Task to complete :: Please write out the listing below again in its exact form.

Record set ::
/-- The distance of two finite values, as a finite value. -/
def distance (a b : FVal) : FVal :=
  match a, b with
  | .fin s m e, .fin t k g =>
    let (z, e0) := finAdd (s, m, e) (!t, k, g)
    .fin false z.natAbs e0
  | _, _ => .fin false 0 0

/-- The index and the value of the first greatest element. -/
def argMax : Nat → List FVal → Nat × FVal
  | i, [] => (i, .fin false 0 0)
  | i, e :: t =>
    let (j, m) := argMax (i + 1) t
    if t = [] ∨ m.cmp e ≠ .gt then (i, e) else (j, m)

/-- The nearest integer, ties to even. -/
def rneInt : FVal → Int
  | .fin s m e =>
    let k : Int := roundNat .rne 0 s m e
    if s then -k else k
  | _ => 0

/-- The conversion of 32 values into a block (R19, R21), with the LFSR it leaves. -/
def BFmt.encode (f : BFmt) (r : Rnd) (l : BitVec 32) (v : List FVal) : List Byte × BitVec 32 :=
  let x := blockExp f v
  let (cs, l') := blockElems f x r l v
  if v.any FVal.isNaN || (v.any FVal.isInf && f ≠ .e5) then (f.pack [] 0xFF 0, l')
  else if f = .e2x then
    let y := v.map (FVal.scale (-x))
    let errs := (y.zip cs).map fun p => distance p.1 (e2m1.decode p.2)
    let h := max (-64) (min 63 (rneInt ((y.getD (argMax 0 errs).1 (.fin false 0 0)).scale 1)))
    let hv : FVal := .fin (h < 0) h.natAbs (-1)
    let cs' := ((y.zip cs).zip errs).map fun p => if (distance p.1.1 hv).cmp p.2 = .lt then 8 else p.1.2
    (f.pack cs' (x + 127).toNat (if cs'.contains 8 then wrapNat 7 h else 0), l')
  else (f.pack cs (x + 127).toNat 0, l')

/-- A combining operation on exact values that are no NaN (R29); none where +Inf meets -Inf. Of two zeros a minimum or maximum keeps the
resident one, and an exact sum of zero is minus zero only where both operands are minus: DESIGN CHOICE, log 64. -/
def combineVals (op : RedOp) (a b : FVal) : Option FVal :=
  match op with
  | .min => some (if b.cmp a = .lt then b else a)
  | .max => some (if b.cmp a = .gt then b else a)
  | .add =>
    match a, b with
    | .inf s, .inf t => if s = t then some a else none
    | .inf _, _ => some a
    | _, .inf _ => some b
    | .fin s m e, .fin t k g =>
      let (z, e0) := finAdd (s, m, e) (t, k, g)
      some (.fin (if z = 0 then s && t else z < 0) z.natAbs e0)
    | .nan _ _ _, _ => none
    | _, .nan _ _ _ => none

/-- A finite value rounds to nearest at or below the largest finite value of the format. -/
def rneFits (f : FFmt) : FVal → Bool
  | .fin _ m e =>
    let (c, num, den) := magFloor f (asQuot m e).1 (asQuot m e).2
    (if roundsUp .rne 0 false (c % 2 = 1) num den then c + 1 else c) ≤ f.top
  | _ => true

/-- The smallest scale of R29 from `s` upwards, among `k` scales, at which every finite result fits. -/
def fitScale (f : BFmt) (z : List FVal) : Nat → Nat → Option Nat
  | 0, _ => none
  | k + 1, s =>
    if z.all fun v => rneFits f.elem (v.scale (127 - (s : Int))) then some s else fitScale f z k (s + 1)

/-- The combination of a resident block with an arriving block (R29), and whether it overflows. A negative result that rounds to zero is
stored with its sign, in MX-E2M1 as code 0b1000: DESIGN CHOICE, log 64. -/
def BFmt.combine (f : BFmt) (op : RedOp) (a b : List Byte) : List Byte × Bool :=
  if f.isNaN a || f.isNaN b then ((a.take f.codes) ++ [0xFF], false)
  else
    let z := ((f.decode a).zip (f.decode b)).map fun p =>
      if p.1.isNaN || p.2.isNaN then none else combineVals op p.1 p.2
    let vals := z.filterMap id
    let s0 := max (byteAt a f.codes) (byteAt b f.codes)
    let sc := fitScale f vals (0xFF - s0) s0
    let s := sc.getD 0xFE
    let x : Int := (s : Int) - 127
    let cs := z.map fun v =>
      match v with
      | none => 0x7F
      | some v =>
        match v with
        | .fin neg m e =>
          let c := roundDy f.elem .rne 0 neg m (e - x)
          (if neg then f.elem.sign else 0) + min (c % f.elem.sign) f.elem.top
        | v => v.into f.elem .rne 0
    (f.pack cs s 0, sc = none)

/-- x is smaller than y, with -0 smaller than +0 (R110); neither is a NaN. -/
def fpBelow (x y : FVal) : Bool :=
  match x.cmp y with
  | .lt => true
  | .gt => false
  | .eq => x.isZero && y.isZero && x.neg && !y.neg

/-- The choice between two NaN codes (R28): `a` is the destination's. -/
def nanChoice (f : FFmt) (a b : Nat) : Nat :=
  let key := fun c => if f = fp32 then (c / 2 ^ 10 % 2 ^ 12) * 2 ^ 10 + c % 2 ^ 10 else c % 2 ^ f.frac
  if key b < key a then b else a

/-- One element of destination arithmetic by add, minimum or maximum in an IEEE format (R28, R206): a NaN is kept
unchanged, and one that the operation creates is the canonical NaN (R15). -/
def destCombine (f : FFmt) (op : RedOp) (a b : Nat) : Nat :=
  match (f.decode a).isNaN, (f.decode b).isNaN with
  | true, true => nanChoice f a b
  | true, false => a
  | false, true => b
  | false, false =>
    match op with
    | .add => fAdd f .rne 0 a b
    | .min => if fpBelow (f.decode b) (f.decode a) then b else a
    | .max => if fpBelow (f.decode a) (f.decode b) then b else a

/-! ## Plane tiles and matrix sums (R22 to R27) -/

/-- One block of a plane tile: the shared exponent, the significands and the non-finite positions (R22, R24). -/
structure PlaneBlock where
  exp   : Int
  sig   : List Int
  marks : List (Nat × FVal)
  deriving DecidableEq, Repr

Task output ::
/-- The distance of two finite values, as a finite value. -/
def distance (a b : FVal) : FVal :=
  match a, b with
  | .fin s m e, .fin t k g =>
    let (z, e0) := finAdd (s, m, e) (!t, k, g)
    .fin false z.natAbs e0
  | _, _ => .fin false 0 0

/-- The index and the value of the first greatest element. -/
def argMax : Nat → List FVal → Nat × FVal
  | i, [] => (i, .fin false 0 0)
  | i, e :: t =>
    let (j, m) := argMax (i + 1) t
    if t = [] ∨ m.cmp e ≠ .gt then (i, e) else (j, m)

/-- The nearest integer, ties to even. -/
def rneInt : FVal → Int
  | .fin s m e =>
    let k : Int := roundNat .rne 0 s m e
    if s then -k else k
  | _ => 0

/-- The conversion of 32 values into a block (R19, R21), with the LFSR it leaves. -/
def BFmt.encode (f : BFmt) (r : Rnd) (l : BitVec 32) (v : List FVal) : List Byte × BitVec 32 :=
  let x := blockExp f v
  let (cs, l') := blockElems f x r l v
  if v.any FVal.isNaN || (v.any FVal.isInf && f ≠ .e5) then (f.pack [] 0xFF 0, l')
  else if f = .e2x then
    let y := v.map (FVal.scale (-x))
    let errs := (y.zip cs).map fun p => distance p.1 (e2m1.decode p.2)
    let h := max (-64) (min 63 (rneInt ((y.getD (argMax 0 errs).1 (.fin false 0 0)).scale 1)))
    let hv : FVal := .fin (h < 0) h.natAbs (-1)
    let cs' := ((y.zip cs).zip errs).map fun p => if (distance p.1.1 hv).cmp p.2 = .lt then 8 else p.1.2
    (f.pack cs' (x + 127).toNat (if cs'.contains 8 then wrapNat 7 h else 0), l')
  else (f.pack cs (x + 127).toNat 0, l')

/-- A combining operation on exact values that are no NaN (R29); none where +Inf meets -Inf. Of two zeros a minimum or maximum keeps the
resident one, and an exact sum of zero is minus zero only where both operands are minus: DESIGN CHOICE, log 64. -/
def combineVals (op : RedOp) (a b : FVal) : Option FVal :=
  match op with
  | .min => some (if b.cmp a = .lt then b else a)
  | .max => some (if b.cmp a = .gt then b else a)
  | .add =>
    match a, b with
    | .inf s, .inf t => if s = t then some a else none
    | .inf _, _ => some a
    | _, .inf _ => some b
    | .fin s m e, .fin t k g =>
      let (z, e0) := finAdd (s, m, e) (t, k, g)
      some (.fin (if z = 0 then s && t else z < 0) z.natAbs e0)
    | .nan _ _ _, _ => none
    | _, .nan _ _ _ => none

/-- A finite value rounds to nearest at or below the largest finite value of the format. -/
def rneFits (f : FFmt) : FVal → Bool
  | .fin _ m e =>
    let (c, num, den) := magFloor f (asQuot m e).1 (asQuot m e).2
    (if roundsUp .rne 0 false (c % 2 = 1) num den then c + 1 else c) ≤ f.top
  | _ => true

/-- The smallest scale of R29 from `s` upwards, among `k` scales, at which every finite result fits. -/
def fitScale (f : BFmt) (z : List FVal) : Nat → Nat → Option Nat
  | 0, _ => none
  | k + 1, s =>
    if z.all fun v => rneFits f.elem (v.scale (127 - (s : Int))) then some s else fitScale f z k (s + 1)

/-- The combination of a resident block with an arriving block (R29), and whether it overflows. A negative result that rounds to zero is
stored with its sign, in MX-E2M1 as code 0b1000: DESIGN CHOICE, log 64. -/
def BFmt.combine (f : BFmt) (op : RedOp) (a b : List Byte) : List Byte × Bool :=
  if f.isNaN a || f.isNaN b then ((a.take f.codes) ++ [0xFF], false)
  else
    let z := ((f.decode a).zip (f.decode b)).map fun p =>
      if p.1.isNaN || p.2.isNaN then none else combineVals op p.1 p.2
    let vals := z.filterMap id
    let s0 := max (byteAt a f.codes) (byteAt b f.codes)
    let sc := fitScale f vals (0xFF - s0) s0
    let s := sc.getD 0xFE
    let x : Int := (s : Int) - 127
    let cs := z.map fun v =>
      match v with
      | none => 0x7F
      | some v =>
        match v with
        | .fin neg m e =>
          let c := roundDy f.elem .rne 0 neg m (e - x)
          (if neg then f.elem.sign else 0) + min (c % f.elem.sign) f.elem.top
        | v => v.into f.elem .rne 0
    (f.pack cs s 0, sc = none)

/-- x is smaller than y, with -0 smaller than +0 (R110); neither is a NaN. -/
def fpBelow (x y : FVal) : Bool :=
  match x.cmp y with
  | .lt => true
  | .gt => false
  | .eq => x.isZero && y.isZero && x.neg && !y.neg

/-- The choice between two NaN codes (R28): `a` is the destination's. -/
def nanChoice (f : FFmt) (a b : Nat) : Nat :=
  let key := fun c => if f = fp32 then (c / 2 ^ 10 % 2 ^ 12) * 2 ^ 10 + c % 2 ^ 10 else c % 2 ^ f.frac
  if key b < key a then b else a

/-- One element of destination arithmetic by add, minimum or maximum in an IEEE format (R28, R206): a NaN is kept
unchanged, and one that the operation creates is the canonical NaN (R15). -/
def destCombine (f : FFmt) (op : RedOp) (a b : Nat) : Nat :=
  match (f.decode a).isNaN, (f.decode b).isNaN with
  | true, true => nanChoice f a b
  | true, false => a
  | false, true => b
  | false, false =>
    match op with
    | .add => fAdd f .rne 0 a b
    | .min => if fpBelow (f.decode b) (f.decode a) then b else a
    | .max => if fpBelow (f.decode a) (f.decode b) then b else a

/-! ## Plane tiles and matrix sums (R22 to R27) -/

/-- One block of a plane tile: the shared exponent, the significands and the non-finite positions (R22, R24). -/
structure PlaneBlock where
  exp   : Int
  sig   : List Int
  marks : List (Nat × FVal)
  deriving DecidableEq, Repr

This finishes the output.